Поэт распознает в таких мечтах игру; поэту ведомо «страшное безумие любви», «яд», «бешенство бесплодного желанья», от чего он и остерегает «неопытного мечтателя».
И еще раз голос безумного чувства отзовется в «отрывке» 1818 года:
Оно мучительно, жестоко,
Оно всю душу в нас мертвит,
Коль язвы тяжкой и глубокой
Елей надежды не живит…
Вот страсть, которой я сгораю!..
Я вяну, гибну в цвете лет,
Но исцелиться не желаю…
Представим себе: приведенные фрагменты попались бы нам на глаза при перелистывании тома пушкинской лирики петербургского периода. В таком случае было бы трудно понять и настроение, и смысл стихов. Другое дело, если мы, как и должно, воспримем стихи в контексте духовных поисков поэта. Теперь становятся вполне ясными и надрывная мрачность этих стихов, и неотвязность их. Становятся понятнее и последующие строки:
Но прежних сердца ран,
Глубоких ран любви, ничто не излечило…
Отголоски кризисных мотивов в стихах 1817–1818 годов подтверждают правду этого переживания. Старые, зажившие раны ноют в непогоду…
Была недолгой полоса жизни, когда мотив мучительной, не реализованной иначе, как в слове, любви был почти единственным, сильно потеснившим на время все остальное. Этот мотив не исчез при перемене образа жизни, что доказывает: в основе мотива подлинная страсть, не литературная игра как дань популярному элегическому жанру. Сказанное не отменяет литературной формы переживаний поэта: надо точно определить характер литературности. Это ни в коей мере не графоманская дань моде, в основе переживания – неподдельный сердечный импульс. Но разработка мотива переводится в литературный план, и это важнее всего. Крайне трудно, практически невозможно идентифицировать поэтическое переживание с реально-биографическим, установить адресатов пушкинских стихов. Такие попытки активно предпринимаются, версий много: каждую невозможно бесспорно доказать, равно как невозможно со всей решительностью отвергнуть. Достоверного мало, все зыбко, неопределенно. Думается, ценность призрачных биографических фактов теряется окончательно: они сгорают в топке творческого воображения. Зато поэтический факт остается нетленным. Поверим поэту: реальным любовным отношениям предшествовал этап духовной драмы, всеохватывающей и мучительной, подготовившей сердце поэта к возможности пережить тончайшие оттенки эмоций. Эта драма воспитала мужчину, крепкого духом, способного устоять на краю бездны, исполненного великодушием, повелевающим тяжесть испытаний брать на себя.

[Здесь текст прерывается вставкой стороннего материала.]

-- ==== Sys2Proof/Certificates/Slice0/Obligations.lean ====
section
/-!
DEFINITION. The statements about the machine, from the numbered rules of spec/.
-/
open Sys2Proof Sys2Proof.Machine

/-! ### Reset, the command port and the invariants -/

/-- R34, R220, R221: reset values, and what the RESET action does to the registers and the two streams. -/
def Obligations.ResetEmptiesTheFourRegisters : Prop :=
  (State.reset.wBuf = 0 ∧ State.reset.wCnt = 0 ∧ State.reset.rBuf = 0 ∧ State.reset.rCnt = 0) ∧
    ∀ (s : State) (rest : List HostAction), s.port = .reset :: rest →
      ∃ t, step s = .next t ∧ t.wBuf = 0 ∧ t.wCnt = 0 ∧ t.rBuf = 0 ∧ t.rCnt = 0 ∧ t.sink = s.sink ∧ t.src = s.src

/-- R222, first part: the invariants hold after reset. That no command, so no illegal one, is pending in `State.reset` is
the model's choice, notes/assumptions/1.md and 2.md (DESIGN CHOICE). -/
def Obligations.ResetMeetsTheInvariants : Prop :=
  State.reset.Safe ∧
    ∀ (s t : State) (rest : List HostAction), s.port = .reset :: rest → step s = .next t → t.Inv

/-- R23, R26: both invariants hold after reset and after every step, whatever the step; and what the writer's says of
the single bits. -/
def Obligations.EveryStepKeepsTheInvariants : Prop :=
  State.reset.Inv ∧
    (∀ s t : State, s.Inv → step s = .next t → t.Inv) ∧
      (∀ s : State, s.WriterInv → ∀ j, s.wCnt.toNat ≤ j → s.wBuf.getLsbD j = false) ∧
        ∀ s : State, s.WriterInv → s.wCnt = 0 → s.wBuf = 0

/-- Between commands the invariants hold and every command to come is legal; then the next step is not refused, and the
state it leaves is such a state again (R200, R203, R206). -/
def Obligations.LegalPortNeverStops : Prop :=
  ∀ s : State, s.Safe → ∃ t, step s = .next t ∧ t.Safe

/-- R208's table of host actions as this model steps through them, one a step, with the result port kept: the model's
choices notes/assumptions/2.md and 5.md. With none pending the core waits. -/
def Obligations.HostActionsTakeEffect : Prop :=
  ∀ (s : State) (rest : List HostAction) (bytes : List Byte),
    (s.port = [] → step s = .next s) ∧
      (s.port = .readSink :: rest → step s = .next { s with port := rest }) ∧
        (s.port = .clearSink :: rest → step s = .next { s with port := rest, sink := [] }) ∧
          (s.port = .loadSource bytes :: rest → step s = .next { s with port := rest, src := bytes }) ∧
            (s.port = .appendSource bytes :: rest → step s = .next { s with port := rest, src := s.src ++ bytes }) ∧
              (s.port = .rewind :: rest → step s = .next { s with port := rest, src := s.sink }) ∧
                (s.port = .reset :: rest →
                  step s = .next { s with port := rest, wBuf := 0, wCnt := 0, rBuf := 0, rCnt := 0 })

/-- A step whose next host action is ISSUE runs the decoded command in the state with that action taken off the port:
all that this model's step adds around exec (its choice, notes/assumptions/2.md). -/
def Obligations.StepRunsTheDecodedCommand : Prop :=
  ∀ (s : State) (w : CmdWord) (rest : List HostAction) (i : Instr),
    s.port = .issue w :: rest → decodeCommand w = .instr i → step s = exec i { s with port := rest }

/-- R64, R203: a word with a reserved opcode is refused; every other word decodes. That the refusal comes at the step that
issues the word and carries its opcode is the model's reading, notes/assumptions/8.md (DEDUCED). -/
def Obligations.ReservedOpcodesAreRefused : Prop :=
  ∀ (s : State) (w : CmdWord) (rest : List HostAction), s.port = .issue w :: rest →
    (opField w ∈ [0x0, 0x6, 0x7, 0xB, 0xF] → step s = .refused (.reservedOpcode (opField w))) ∧
      (opField w ∉ [0x0, 0x6, 0x7, 0xB, 0xF] → ∃ i, decodeCommand w = .instr i)

/-- R14, R30: the host's list of ISSUE actions for a list of commands runs, step by step, exactly the commands. The port is
the model's choice notes/assumptions/2.md. -/
def Obligations.PortRunsTheCommandsInOrder : Prop :=
  ∀ (commands : List Instr) (s u : State) (rest : List HostAction) (results : List Value),
    (∀ i ∈ commands, i.element? = none) →
      runCommands commands { s with port := rest } = .next (u, results) →
        Host.Core.run Sys2Proof.core commands.length { s with port := issueAll commands ++ rest } = .next u

/-- R65: every command that returns something returns one result, the others none. -/
def Obligations.CommandsReturnTheirResults : Prop :=
  ∀ (i : Instr) (s : State), s.Inv → i.element? = none →
    ∃ t, exec i s = .next t ∧ (t.result = none ↔ i = .wflush ∨ i = .rinit)

/-! ### Encodings -/

/-- Words written out from R60 and R63 decode to their commands, and stream bits from R69 to R71 to their elements. -/
def Obligations.SampleWordsDecode : Prop :=
  decodeCommand 0x04300000005 = .instr (.wbits 0x5 3) ∧
    decodeCommand 0x08000000000 = .instr .wflush ∧
      decodeCommand 0x0C900000000 = .instr (.rbits 9) ∧
        decodeCommand 0x10000000000 = .instr .rinit ∧
          decodeCommand 0x140FFFFFFFF = .instr (.bwidth 0xFFFFFFFF) ∧
            decodeCommand 0x200000000A1 = .instr (.encA 0xA1) ∧
              decodeCommand 0x34000000000 = .instr .decB ∧
                (decodeElement .b [true, true, false, true]).1 = ⟨.b13, 5⟩ ∧
                  (decodeElement .c [false, false, true, false, false, true, false, true, true]).1.toInstr = .elemC4 0xD

/-- R60, R63: the fields of a command word, the mask of the opcode map, and the command each opcode selects. -/
def Obligations.OpcodeMapSelectsTheCommand : Prop :=
  (∀ (op : BitVec 4) (n : Count) (v : Value),
      (cmdWord op n v).toNat = op.toNat * 2 ^ 38 + n.toNat * 2 ^ 32 + v.toNat ∧
        opField (cmdWord op n v) = op ∧ nField (cmdWord op n v) = n ∧ valueField (cmdWord op n v) = v) ∧
    (∀ (w : CmdWord) (op : BitVec 4), opMask = 0x3C000000000 ∧ (w &&& opMask = (op.setWidth 42) <<< 38 ↔ opField w = op)) ∧
      (∀ (op : BitVec 4) (n : Count) (v : Value), op ∈ [0x0, 0x6, 0x7, 0xB, 0xF] →
        decodeCommand (cmdWord op n v) = .reserved op) ∧
      ∀ (n : Count) (v : Value),
        decodeCommand (cmdWord 0x1 n v) = .instr (.wbits v n) ∧
          decodeCommand (cmdWord 0x2 n v) = .instr .wflush ∧
            decodeCommand (cmdWord 0x3 n v) = .instr (.rbits n) ∧
              decodeCommand (cmdWord 0x4 n v) = .instr .rinit ∧
                decodeCommand (cmdWord 0x5 n v) = .instr (.bwidth v) ∧
                  decodeCommand (cmdWord 0x8 n v) = .instr (.encA v) ∧
                    decodeCommand (cmdWord 0x9 n v) = .instr (.encB v) ∧
                      decodeCommand (cmdWord 0xA n v) = .instr (.encC v) ∧
                        decodeCommand (cmdWord 0xC n v) = .instr .decA ∧
                          decodeCommand (cmdWord 0xD n v) = .instr .decB ∧
                            decodeCommand (cmdWord 0xE n v) = .instr .decC

/-- R61: two words that agree in the fields their format uses decode alike, so the other fields have no effect. -/
def Obligations.UnusedFieldsAreIgnored : Prop :=
  ∀ w w' : CmdWord, opField w = opField w' →
    (opField w ∈ [0x2, 0x4, 0xC, 0xD, 0xE] → decodeCommand w = decodeCommand w') ∧
      (opField w = 0x3 → nField w = nField w' → decodeCommand w = decodeCommand w') ∧
        (opField w ∈ [0x5, 0x8, 0x9, 0xA] → valueField w = valueField w' → decodeCommand w = decodeCommand w') ∧
          (opField w = 0x1 → nField w = nField w' → valueField w = valueField w' → decodeCommand w = decodeCommand w')

/-- Decode and encode agree on every well-formed instruction: all eleven commands and all thirty-seven elements, every
operand at every value. -/
def Obligations.DecodeUndoesEncode : Prop :=
  ∀ i : Instr, i.WellFormed = true → decode (encode i) = .instr i

/-- R72, R68: in front of any stream, a decoder of the element's scheme recognises the element from its own bits and
stops right behind it. -/
def Obligations.ElementDecodesInFrontOfAnyStream : Prop :=
  ∀ (i : Instr) (e : Element) (rest : List Bool), i.element? = some e → i.WellFormed = true →
    decodeElement e.bucket.scheme (elementBits e ++ rest) = (e, rest) ∧ e.toInstr = i

/-- R74: every bit string decodes, in every scheme, to an element of that scheme whose bits are the string's own first
bits, with zeros for the missing ones. -/
def Obligations.EveryBitStringDecodes : Prop :=
  ∀ (sch : Scheme) (bits : List Bool),
    (decodeElement sch bits).1.bucket.scheme = sch ∧
      elementBits (decodeElement sch bits).1 ++ (decodeElement sch bits).2 =
        bits ++ List.replicate ((decodeElement sch bits).1.bucket.totalBits - bits.length) false

/-- R69, R70, R71: the stream pattern of every element, first stream bit first. -/
def Obligations.ElementPatterns : Prop :=
  ∀ p : Value,
    elementBits ⟨.a16, p⟩ = true :: lowBits 16 p ∧
      elementBits ⟨.a28, p⟩ = false :: lowBits 28 p ∧
        elementBits ⟨.b13, p⟩ = true :: lowBits 13 p ∧
          elementBits ⟨.b16, p⟩ = false :: true :: lowBits 16 p ∧
            elementBits ⟨.b32, p⟩ = false :: false :: lowBits 32 p ∧
              elementBits ⟨.c 0, p⟩ = List.replicate 5 false ++ lowBits 32 p ∧
                ∀ w : Nat, 1 ≤ w → w ≤ 31 →
                  elementBits ⟨.c (BitVec.ofNat 5 w), p⟩ = lowBits 5 (BitVec.ofNat 32 w) ++ lowBits w p

/-- R45: stream bit `8m + j` is bit `j` of octet `m`; and octets packed from a stream give its bits back, followed by the
zero padding. -/
def Obligations.StreamBitsStandInTheirOctets : Prop :=
  (∀ (l : List Byte) (m j : Nat), j < 8 → (streamBits l)[8 * m + j]? = l[m]?.map fun b => b.getLsbD j) ∧
    ∀ bits : List Bool,
      streamBits (packOctets bits) = bits ++ List.replicate (8 * ((bits.length + 7) / 8) - bits.length) false

/-- R66, R67: lines of the assembler text. -/
def Obligations.AssemblerLinesAssemble : Prop :=
  assembleLine "WBITS 0x5, 3" = some [.wbits 0x5 3] ∧
    assembleLine "WFLUSH ; close" = some [.wflush] ∧
      assembleLine "RBITS 63" = some [.rbits 63] ∧
        assembleLine "RBITS 64" = none ∧
          assembleLine "BWIDTH 0xFFFFFFFF" = some [.bwidth 0xFFFFFFFF] ∧
            assembleLine "BWIDTH 0x100000000" = none ∧
              assembleLine "ENCODE.B 0x1FFF, 0x2000" = some [.encB 0x1FFF, .encB 0x2000, .wflush] ∧
                assembleLine "DECODE.C 2" = some [.rinit, .decC, .decC]

/-! ### The writer -/

/-- R95: the closed form of WBITS. -/
def Obligations.WbitsClosedForm : Prop :=
  ∀ (s : State) (v : Value) (n : Count), s.WriterInv →
    let c := s.wCnt.toNat
    let n' := min n.toNat 32
    let z := s.wBuf.toNat + v.toNat % 2 ^ n' * 2 ^ c
    let q := (c + n') / 8
    z < 2 ^ (c + n') ∧ (n' = 32 → q = 4) ∧
      exec (.wbits v n) s =
        .next { s with
          wBuf := BitVec.ofNat 8 (z / 2 ^ (8 * q))
          wCnt := BitVec.ofNat 4 ((c + n') % 8)
          sink := s.sink ++ octetsOf z q
          result := some (BitVec.ofNat 32 n') } ∧
        z / 2 ^ (8 * q) < 2 ^ 8

/-- R44, R90: WBITS appends the low bits of its value to the written stream, bit 0 first, and returns their number. -/
def Obligations.WbitsAppendsItsFieldToTheStream : Prop :=
  ∀ (s : State) (v : Value) (n : Count), s.WriterInv →
    ∃ t, exec (.wbits v n) s = .next t ∧ t.written = s.written ++ lowBits (min n.toNat 32) v ∧
      t.result = some (BitVec.ofNat 32 (min n.toNat 32))

/-- R92, R112: any count above 32 behaves as 32, writing and reading; WBITS then returns 32. -/
def Obligations.CountsAboveThirtyTwoBehaveAsThirtyTwo : Prop :=
  ∀ (s : State) (v : Value) (n : Count), 32 < n.toNat →
    exec (.wbits v n) s = exec (.wbits v 32) s ∧
      (s.WriterInv → ∃ t, exec (.wbits v n) s = .next t ∧ t.result = some 32) ∧
        exec (.rbits n) s = exec (.rbits 32) s

/-- R93: a count of 0 writes nothing and returns 0. -/
def Obligations.WbitsOfNoBitsChangesNothing : Prop :=
  ∀ (s : State) (v : Value), s.WriterInv → exec (.wbits v 0) s = .next { s with result := some 0 }

/-- R94: bits of the value above the count have no effect of any kind. -/
def Obligations.WbitsIgnoresHighBits : Prop :=
  ∀ (s : State) (v v' : Value) (n : Count), v.toNat % 2 ^ min n.toNat 32 = v'.toNat % 2 ^ min n.toNat 32 →
    exec (.wbits v n) s = exec (.wbits v' n) s

/-- R91: WFLUSH emits the partial octet, if there is one, and empties the writer. -/
def Obligations.WflushEmitsThePartialOctet : Prop :=
  ∀ s : State, s.WriterInv →
    exec .wflush s =
      .next { s with
        wBuf := 0
        wCnt := 0
        sink := if s.wCnt = 0 then s.sink else s.sink ++ [s.wBuf]
        result := none }

/-- R96: WFLUSH on an empty writer emits nothing and leaves the state unchanged, and so does a second WFLUSH. -/
def Obligations.WflushIsIdempotent : Prop :=
  (∀ s : State, s.WriterInv → s.wCnt = 0 → exec .wflush s = .next { s with result := none }) ∧
    ∀ s t : State, exec .wflush s = .next t → exec .wflush t = .next t

/-- R97: octets visible before the flush. -/
def Obligations.OctetsVisibleBeforeTheFlush : Prop :=
  ∀ (s : State) (fields : List (Value × Count)), s.WriterInv → s.wCnt = 0 →
    ∃ t results pushed, runCommands (writesOf fields) s = .next (t, results) ∧
      t.sink = s.sink ++ pushed ∧ pushed.length = bitTotal fields / 8 ∧ t.wCnt.toNat = bitTotal fields % 8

Отголоски кризисных мотивов в новом периоде творчества вполне закономерно оттесняются на периферию, уступают первый план новым впечатлениям. Более существенно, что они сохраняются в стихах 1817–1818 годов, а как воспоминание – даже в стихотворении 1820 года.
Впрочем, мы имеем дело с лирикой, искусством динамичным: здесь самые броские формулы фиксируют лишь краткий миг, летучее состояние. Ситуативные формулы нельзя растягивать, придавая им универсальный характер.